May 20, 2012 Update: Very sorry to hear of Robin’s passing today. Off to listen to “I Started A Joke” now.
I am not ashamed to admit that I like the Bee Gees. A lot. And because of my affection for the group’s music, I was saddened to hear of Robin Gibb’s failing medical condition this week, just as his Titanic Requiem was being unveiled. Robin’s chin-quivering vibrato, earnest delivery, over-the-top lyrical and songwriting style, and charming penchant of singing with a finger stuck in one ear made him a truly delightful and unique stage presence. Check out this sublime live version of “I Started A Joke” if you don’t know what I’m talking about. He was a singer’s singer in his heyday, and an electrifying performer, in his own eccentric way.
I will admit that I rarely listen to the Bee Gees’ disco-era blockbuster albums Spirits Having Flown, Children of the World or Saturday Night Fever, since those discs are somewhat relics of their time (which was, musically speaking, a time largely defined by the Bee Gees), and have not aged particularly well. I’ll dance to them if I’m out a club and enjoy their songs in that context, but that’s about it. And after the hysteria that accompanied those albums, it seemed that the ensuing flame-out that accompanied the Bee Gees’ ill-conceived Sgt. Pepper’s Lonely Hearts Club Band film permanently knocked Robin, Maurice and Barry off their stride, and I don’t think they ever made a truly, consistently great record again after their pop supernova imploded.
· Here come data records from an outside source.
theorem textStop_long {t : Text} (h : textMax < t.length) : textStop t = .raise .lengthOutOfRange := by rw [textStop, if_pos h]
theorem textStop_bad {t : Text} (h : t.length ≤ textMax) : textStop t = .raise .invalidEncoding := by
  rw [textStop, if_neg (by omega)]

theorem not_textOk_long {t : Text} (h : textMax < t.length) : ¬ TextOk t := fun h' => by have := h'.1; omega
theorem not_textOk_bad {t : Text} (h : utf8Ok t = false) : ¬ TextOk t := fun h' => by rw [h'.2] at h; cases h

theorem encText_refused {t : Text} (h : ¬ TextOk t) : encText t = .error (textStop t) := by
  unfold encText textStop
  split
  · rfl
  · rename_i hn
    rw [if_neg (fun hu => h ⟨by omega, hu⟩)]

theorem firstBad_nil {t : Text} : ¬ firstBad [] t := by
  rintro ⟨pre, post, h, _⟩
  cases pre <;> cases h

theorem firstBad_cons {u t : Text} {ts : List Text} (h : firstBad (u :: ts) t) : u = t ∨ (TextOk u ∧ firstBad ts t) := by
  obtain ⟨pre, post, h1, h2⟩ := h
  cases pre with
  | nil => cases h1; exact .inl rfl
  | cons v pre =>
    cases h1
    exact .inr ⟨h2 _ (.head _), pre, post, rfl, fun u hu => h2 u (.tail _ hu)⟩

/-- The next text is refused, or it is encoded and a later one is refused. -/
theorem firstBad_encText {u t : Text} {ts : List Text} (h : firstBad (u :: ts) t) (hb : ¬ TextOk t) :
    encText u = .error (textStop t) ∨ (TextOk u ∧ encText u = .ok (wireText u) ∧ firstBad ts t) := by
  rcases firstBad_cons h with rfl | ⟨h1, h2⟩
  · exact .inl (encText_refused hb)
  · exact .inr ⟨h1, encText_eq_wire h1.1 h1.2, h2⟩

theorem encSubs_fails {l : List (Text × Byte)} {t : Text} (h : firstBad (l.map fun e => e.1) t) (hb : ¬ TextOk t) :
    encSubs l = .error (textStop t) := by
  induction l with
  | nil => exact absurd h firstBad_nil
  | cons e l ih =>
    obtain ⟨u, q⟩ := e
    rcases firstBad_encText h hb with e | ⟨_, e, h⟩ <;> rw [encSubs, e]
    · rfl
    · rw [except_ok_bind, ih h]; rfl

theorem encTopics_fails {l : List Text} {t : Text} (h : firstBad l t) (hb : ¬ TextOk t) : encTopics l = .error (textStop t) := by
  induction l with
  | nil => exact absurd h firstBad_nil
  | cons u l ih =>
    rcases firstBad_encText h hb with e | ⟨_, e, h⟩ <;> rw [encTopics, e]
    · rfl
    · rw [except_ok_bind, ih h]; rfl

/-- A username or password in the order of `BE_CONNECT`: it is refused, or it is encoded or left out and a later text is refused. -/
theorem firstBad_optional {o : Option Text} {ts : List Text} {t : Text} (h : firstBad (o.toList ++ ts) t) (hb : ¬ TextOk t) :
    encTextIf (nonEmpty o) o = .error (textStop t) ∨ ((∃ x, encTextIf (nonEmpty o) o = .ok x) ∧ firstBad ts t) := by
  rcases o with _ | _ | ⟨b, u⟩
  · exact .inr ⟨⟨[], rfl⟩, h⟩
  · rcases firstBad_cons h with rfl | ⟨_, h⟩
    · exact absurd textOk_nil hb
    · exact .inr ⟨⟨[], rfl⟩, h⟩
  · rcases firstBad_encText h hb with e | ⟨_, e, h⟩
    · exact .inl e
    · exact .inr ⟨⟨_, e⟩, h⟩

/-- `BE_CONNECT` raises at the first text in wire order that is refused (R172). -/
theorem beConnect_fails {p : Pkt} {name cid t : Text} {will : Option Will} (hreq : reqOk .connect p = true)
    (hn : p.protoName = some name) (hc : p.clientId = some cid) (hwt : p.willTopic = will.map (·.topic))
    (hwm : p.willMessage = will.map (·.message))
    (h : firstBad ([name, cid] ++ (will.map fun w => [w.topic, w.message]).getD [] ++ p.username.toList ++ p.password.toList) t)
    (hb : ¬ TextOk t) : beConnect p = .error (textStop t) := by
  obtain ⟨cs, _, fl, hfl, h1, h2, h3, _⟩ := cfDerive_of_req hreq
  simp only [reqOk, Bool.and_eq_true] at hreq
  obtain ⟨ver, _, hv⟩ := readReg_of_isSome hreq.1.1.1.1.2
  obtain ⟨ka, _, hk⟩ := readReg_of_isSome hreq.1.1.2
  have h3' : fl.wf = will.isSome := by rw [h3, willPresent, hwt, hwm]; cases will <;> rfl
  simp only [List.cons_append, List.nil_append, List.append_assoc] at h
  rw [beConnect, hfl, except_ok_bind, hn, hv, hk, hc, h3', h1, h2, hwt, hwm]
  simp only [encTextReg, readReg_some, except_ok_bind]
  rcases firstBad_encText h hb with e | ⟨_, e, h⟩ <;> simp only [e, except_ok_bind, except_error_bind]
  rcases firstBad_encText h hb with e | ⟨_, e, h⟩ <;> simp only [e, except_ok_bind, except_error_bind]
  have tail : firstBad (p.username.toList ++ p.password.toList) t → ∀ f : Bytes → Bytes → Bytes,
      (do let un ← encTextIf (nonEmpty p.username) p.username
          let pw ← encTextIf (nonEmpty p.password) p.password
          return f un pw : Except EncStop Bytes) = .error (textStop t) := by
    intro h f
    rcases firstBad_optional h hb with e | ⟨⟨x, e⟩, h⟩
    · rw [e]; rfl
    · rw [e, except_ok_bind]
      rw [← List.append_nil p.password.toList] at h
      rcases firstBad_optional h hb with e | ⟨_, h⟩
      · rw [e]; rfl
      · exact absurd h firstBad_nil
  cases will with
  | none => exact tail h _
  | some w =>
    simp only [Option.map_some, Option.isSome_some, Option.getD_some, List.cons_append, List.nil_append, encTextIf, encTextReg,
      readReg_some, except_ok_bind, if_true] at h ⊢
    rcases firstBad_encText h hb with e | ⟨_, e, h⟩ <;> simp only [e, except_ok_bind, except_error_bind]
    rcases firstBad_encText h hb with e | ⟨_, e, h⟩ <;> simp only [e, except_ok_bind, except_error_bind]
    exact tail h _

end Sys2Proof.Machine
end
Which is sad, since the bile and often-cruel abuse heaped upon them when disco died was truly unfair and undeserved.
All that being said, the 13 studio albums that the Brothers Gibb issued before their disco trilogy still make for very enjoyable, very rewarding, and very high-quality listening, for the most part, and they play often in our household, since all three of us enjoy them. The Bee Gees were once performing prodigies with great taste, covering the Beatles on television before Beatlemania had really reached their own antipodean corner of the planet. If you haven’t seen them singing “Please, Please Me” in 1963, then you need to. The 1976 Bee Gees Gold compilation album provides a good summary of most of their hits (in America, or elsewhere) between their precocious Australian era and the disco trilogy, but it doesn’t do justice to the depth of their distinctive catalog through those years. All their albums from that period deserve a hearing, even 1970’s Cucumber Castle, recorded without Robin when he briefly quit the group for a solo career.
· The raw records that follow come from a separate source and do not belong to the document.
-- ==== Sys2Proof/Tests/Slice0.lean ====
section
/-! SUPPORT. Tests: words written out from the encoding tables, ill-formed terms that WellFormed refuses, vectors of spec/95_test_vectors.md, and for every statement with hypotheses a concrete state and operands that meet them. -/

namespace Sys2Proof.Tests

open Sys2Proof Sys2Proof.Machine

set_option Elab.async false

/-! ### Small states -/

def nextOf (o : Host.Outcome State Fault Refusal) : Option State :=
  match o with
  | .next t => some t
  | .fault _ => none
  | .refused _ => none

/-- The reset state with `bs` in `IB`. -/
def loaded (bs : Bytes) : State :=
  { State.reset with ib := Mem.writeBytes [] 0 bs, ibLen := BitVec.ofNat 29 bs.length }

/-- Inside a command on `bs`, the cursor at `cur` and the bound at `lim`. -/
def atCursor (bs : Bytes) (cur lim : Nat) : State :=
  (loaded bs).setWork { Work.start (loaded bs) with cur := cur, lim := lim }

/-- The reset state with a Packet's registers. -/
def holding (q : Packet) : State := { State.reset with pkt := q.regs Build.default }

def isNext (o : Host.Outcome State Fault Refusal) (t : State) : Bool := decide (nextOf o = some t)

/-- After a step with `CMD` = 1: the Packet, the bytes consumed, the status. -/
def decoded (s : State) : Option (Option Packet × Nat × Nat) :=
  (nextOf (step { s with cmd := some 1 })).map fun t => (packetOf t.build t.pkt, t.consumed.toNat, t.status.toNat)

/-- After a step with `CMD` = 1 that ends in an error: the code and the position; none where `PKT` or `CONSUMED` moved. -/
def decodeError (s : State) : Option (Nat × Nat) :=
  (nextOf (step { s with cmd := some 1 })).bind fun t =>
    if t.status = 6 ∧ t.pkt = s.pkt ∧ t.consumed = s.consumed then some (t.errcode.toNat, t.errpos.toNat) else none

/-- After a step with `CMD` = 2: the output. -/
def encoded (s : State) : Option Bytes :=
  (nextOf (step { s with cmd := some 2 })).bind fun t => if t.status = 2 then some t.output else none

/-- After a step with `CMD` = 2 that ends in an error: the code and the position. -/
def encodeError (s : State) : Option (Nat × Nat) :=
  (nextOf (step { s with cmd := some 2 })).bind fun t =>
    if t.status = 6 ∧ t.obLen = s.obLen then some (t.errcode.toNat, t.errpos.toNat) else none

/-- The value an internal operation returns. -/
def resultOf (i : Instr) (s : State) : Option Val :=
  (nextOf (exec i s)).bind fun t => t.work.map (·.result)

/-- The image an internal operation leaves. -/
def imageOf (i : Instr) (s : State) : Option Bytes :=
  (nextOf (exec i s)).bind fun t => t.work.map (·.image)

/-- The code and the position of the error an internal operation raises. -/
def raisedBy (i : Instr) (s : State) : Option (Nat × Nat) :=
  (nextOf (exec i s)).bind fun t => if t.status = 6 then some (t.errcode.toNat, t.errpos.toNat) else none

/-! ### Words written out from the encoding tables (R73, R80, R85) -/

theorem test_decode_body_decoder_words :
    decodeAt allTags .inputByte 0b00010000 = .ok (.bdConnect ⟨false, 0, false⟩) ∧
    decodeAt allTags .inputByte 0b00100001 = .ok (.bdConnack ⟨false, 0, true⟩) ∧
    decodeAt allTags .inputByte 0b00111101 = .ok (.bdPublish ⟨true, 2, true⟩) ∧
    decodeAt allTags .inputByte 0b01000010 = .ok (.bdPuback ⟨false, 1, false⟩) ∧
    decodeAt allTags .inputByte 0b01010100 = .ok (.bdPubrec ⟨false, 2, false⟩) ∧
    decodeAt allTags .inputByte 0b01101000 = .ok (.bdPubrel ⟨true, 0, false⟩) ∧
    decodeAt allTags .inputByte 0b01110000 = .ok (.bdPubcomp ⟨false, 0, false⟩) ∧
    decodeAt allTags .inputByte 0b10000010 = .ok (.bdSubscribe ⟨false, 1, false⟩) ∧
    decodeAt allTags .inputByte 0b10010001 = .ok (.bdSuback ⟨false, 0, true⟩) ∧
    decodeAt allTags .inputByte 0b10100011 = .ok (.bdUnsubscribe ⟨false, 1, true⟩) ∧
    decodeAt allTags .inputByte 0b10111000 = .ok (.bdUnsuback ⟨true, 0, false⟩) ∧
    decodeAt allTags .inputByte 0b11000000 = .ok (.bdPingreq ⟨false, 0, false⟩) ∧
    decodeAt allTags .inputByte 0b11011001 = .ok (.bdPingresp ⟨true, 0, true⟩) ∧
    decodeAt allTags .inputByte 0b11100100 = .ok (.bdDisconnect ⟨false, 2, false⟩) := by decide +kernel

theorem test_decode_body_encoder_words :
    decodeAt allTags .typeReg 0b00010000 = .ok (.beConnect ⟨false, 0, false⟩) ∧
    decodeAt allTags .typeReg 0b00100001 = .ok (.beConnack ⟨false, 0, true⟩) ∧
    decodeAt allTags .typeReg 0b00111101 = .ok (.bePublish ⟨true, 2, true⟩) ∧
    decodeAt allTags .typeReg 0b01000010 = .ok (.bePuback ⟨false, 1, false⟩) ∧
    decodeAt allTags .typeReg 0b01010100 = .ok (.bePubrec ⟨false, 2, false⟩) ∧
    decodeAt allTags .typeReg 0b01101000 = .ok (.bePubrel ⟨true, 0, false⟩) ∧
    decodeAt allTags .typeReg 0b01110000 = .ok (.bePubcomp ⟨false, 0, false⟩) ∧
    decodeAt allTags .typeReg 0b10000010 = .ok (.beSubscribe ⟨false, 1, false⟩) ∧
    decodeAt allTags .typeReg 0b10010001 = .ok (.beSuback ⟨false, 0, true⟩) ∧
    decodeAt allTags .typeReg 0b10100011 = .ok (.beUnsubscribe ⟨false, 1, true⟩) ∧
    decodeAt allTags .typeReg 0b10111000 = .ok (.beUnsuback ⟨true, 0, false⟩) ∧
    decodeAt allTags .typeReg 0b11000000 = .ok (.bePingreq ⟨false, 0, false⟩) ∧
    decodeAt allTags .typeReg 0b11011001 = .ok (.bePingresp ⟨true, 0, true⟩) ∧
    decodeAt allTags .typeReg 0b11100100 = .ok (.beDisconnect ⟨false, 2, false⟩) := by decide +kernel

theorem test_decode_invalid_types_and_commands :
    decodeAt allTags .inputByte 0b00000110 = .ok (.invalidType0 ⟨false, 3, false⟩) ∧
    decodeAt allTags .inputByte 0b11110000 = .ok (.invalidType15 ⟨false, 0, false⟩) ∧
    decodeAt allTags .cmd 0b00 = .ok .cmdReserved0 ∧ decodeAt allTags .cmd 0b01 = .ok .decode ∧
    decodeAt allTags .cmd 0b10 = .ok .encode ∧ decodeAt allTags .cmd 0b11 = .ok .cmdReserved3 ∧
    decodeAt allTags .cmd 0b100 = .error .cmdTooWide ∧
    decodeAt allTags .inputByte 0b00010110 = .error .reservedQoS ∧ decodeAt allTags .typeReg 0b00110111 = .error .reservedQoS := by
  decide +kernel

theorem test_encode_writes_the_word :
    encode (.bdPublish ⟨true, 2, true⟩) = [0x3D] ∧ encode (.beSubscribe ⟨false, 1, false⟩) = [0x82] ∧ encode .encode = [0x02] ∧
    encode .decByte = [] := by decide +kernel

/-! ### WellFormed: one ill-formed term for each check -/

theorem test_wellFormed_refuses_reserved_qos :
    (Instr.bdConnect ⟨false, 3, false⟩).wellFormed = false ∧ (Instr.beConnect ⟨false, 3, false⟩).wellFormed = false ∧
    (Instr.bdConnack ⟨false, 3, false⟩).wellFormed = false ∧ (Instr.beConnack ⟨false, 3, false⟩).wellFormed = false ∧
    (Instr.bdPublish ⟨true, 3, true⟩).wellFormed = false ∧ (Instr.bePublish ⟨true, 3, true⟩).wellFormed = false ∧
    (Instr.bdPuback ⟨false, 3, false⟩).wellFormed = false ∧ (Instr.bePuback ⟨false, 3, false⟩).wellFormed = false ∧
    (Instr.bdPubrec ⟨false, 3, false⟩).wellFormed = false ∧ (Instr.bePubrec ⟨false, 3, false⟩).wellFormed = false ∧
    (Instr.bdPubrel ⟨false, 3, false⟩).wellFormed = false ∧ (Instr.bePubrel ⟨false, 3, false⟩).wellFormed = false ∧
    (Instr.bdPubcomp ⟨false, 3, false⟩).wellFormed = false ∧ (Instr.bePubcomp ⟨false, 3, false⟩).wellFormed = false ∧
    (Instr.bdSubscribe ⟨false, 3, false⟩).wellFormed = false ∧ (Instr.beSubscribe ⟨false, 3, false⟩).wellFormed = false ∧
    (Instr.bdSuback ⟨false, 3, false⟩).wellFormed = false ∧ (Instr.beSuback ⟨false, 3, false⟩).wellFormed = false ∧
    (Instr.bdUnsubscribe ⟨false, 3, false⟩).wellFormed = false ∧ (Instr.beUnsubscribe ⟨false, 3, false⟩).wellFormed = false ∧
    (Instr.bdUnsuback ⟨false, 3, false⟩).wellFormed = false ∧ (Instr.beUnsuback ⟨false, 3, false⟩).wellFormed = false ∧
    (Instr.bdPingreq ⟨false, 3, false⟩).wellFormed = false ∧ (Instr.bePingreq ⟨false, 3, false⟩).wellFormed = false ∧
    (Instr.bdPingresp ⟨false, 3, false⟩).wellFormed = false ∧ (Instr.bePingresp ⟨false, 3, false⟩).wellFormed = false ∧
    (Instr.bdDisconnect ⟨false, 3, false⟩).wellFormed = false ∧ (Instr.beDisconnect ⟨false, 3, false⟩).wellFormed = false ∧
    (Instr.fhEnc .connect ⟨false, 3, false⟩).wellFormed = false ∧ (Instr.bodyDec .publish 3).wellFormed = false := by decide +kernel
The Bee Gees albums I listen to the most these days are To Whom It May Concern (1972) and Main Course (1975). The first is something of an obscurity in the U.S. at this point, since it only spawned one semi-hit (“Run to Me”), but it really is an important disc in their canon, as it marks the last record they made with Bill Shepherd, their producer since 1967, and has often been cited by the Brothers Gibb and critics alike as a farewell to the old Bee Gees sound. It offers an incredibly wide range of song styles and moods, and the material is exceptionally strong and well performed. Closing track “Sweet Song of Summer” is one of the weirdest things in their catalog, a nearly tribal/ambient chant with a fabulous Moog solo by Maurice. Highly recommended.
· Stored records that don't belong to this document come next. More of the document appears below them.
/-! ## Handles (R6) -/

/-- The handle check of R6. `passDraining` is set for READ, READ_GROUP and RELEASE. -/
def State.checkHandle (s : State) (passDraining : Bool) (h : Handle) : Except Status (SlotNo × Record) :=
  match slotOf h.slot with
  | none => .error .badParam
  | some i =>
    match s.slots[i].record with
    | none => .error .stale
    | some r =>
      if s.slots[i].gen ≠ h.gen then .error .stale
      else if r.state = .draining ∧ passDraining = false then .error .draining
      else .ok (i, r)

/-- A command that carries a handle: the handle check, then the command's own part. -/
def State.withHandle (s : State) (passDraining : Bool) (h : Handle) (act : SlotNo → Record → Done) : Done :=
  match s.checkHandle passDraining h with
  | .error e => refuse s e
  | .ok (i, r) => act i r

/-! ## Links (R127, R128, R130) -/

/-- The port takes frames: RST# is high and the port is not OFF (R125, R126). -/
def State.listening (s : State) (p : Port) : Bool := !s.rstLow && decide (s.ports[p].link ≠ .off)

/-- The port sends a reply frame (R163). -/
def PortState.replies (q : PortState) (code : ReplyCode) (body : List Byte) : PortState :=
  { q with reply := some (frameBytes (replyCodeByte code) body) }

/-- A frame with a good CRC sets the bad-frame count to 0 (R128). -/
def PortState.goodFrame (q : PortState) : PortState := { q with badCount := 0 }

/-- The port leaves OPEN by the stages of R130. ATTN# follows from the link state. -/
def PortState.leaveOpen (q : PortState) (c : Cause) : PortState :=
  { q with link := .closing c, submit := [], answers := [], outstanding := none, notice := none, teardown := true }

/-- A frame is taken by a listening port; a port in OFF or in cold reset takes none. -/
def State.takeFrame (s : State) (p : Port) (f : PortState → PortState) : State :=
  if s.listening p then s.modPort p f else s

end Sys2Proof.Machine
end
Main Course was the last album before the Bee Gees’ disco trilogy, and it features three huge hit songs (“Jive Talkin’,” “Fanny Be Tender With My Love” and “Nights on Broadway”) that casual after-the-fact listeners might assume came from the Saturday Night Fever era. But this disc managed to integrate the Bee Gees’ earlier vocal and songwriting styles into a sleek American R&B format without crossing the line into period pop cheese, and it remains a high-water mark (if not the high-water mark) in the group’s catalog.
It’s a pity that Main Course often gets casually tarred with the same brush that so easily paints the records that followed it. Check out this live clip of “Nights on Broadway” to see what a great band these guys were at that point in their career, with Maurice on bass, Barry on guitar, and Alan Kendall (guitar), Dennis Bryon (drums) and Blue Weaver (keyboards) serving as one of the truly greatest backing bands of all time. It’s masterful, and it’s also interesting to see that the high-end vocal parts were being handled by Maurice at that juncture, just before Barry’s falsetto became the quintessential hallmark of the disco-era Bee Gees sound. I also think that this song should be taught in music theory classes, as the prolonged “I will wait, even if it takes forever/a lifetime” bridge is such a dynamite tension-builder, a perfectly counter-intuitive example of exactly how to kick a song into a higher gear by slowing it down for a spell. Brilliant!
So I’m going to queue those two albums up on the iPod tonight, as wild plains weather roars outside here in Iowa, and think good and kind thoughts about Robin Gibb. I wish him a full recovery, but if that is not to be, then I also hope that when his time comes, he flies away peacefully and painlessly in the presence of his loved ones. He made a lot of people happy in his lifetime, me among them, and I’m not really sure that there’s any better legacy for a man to leave behind than that.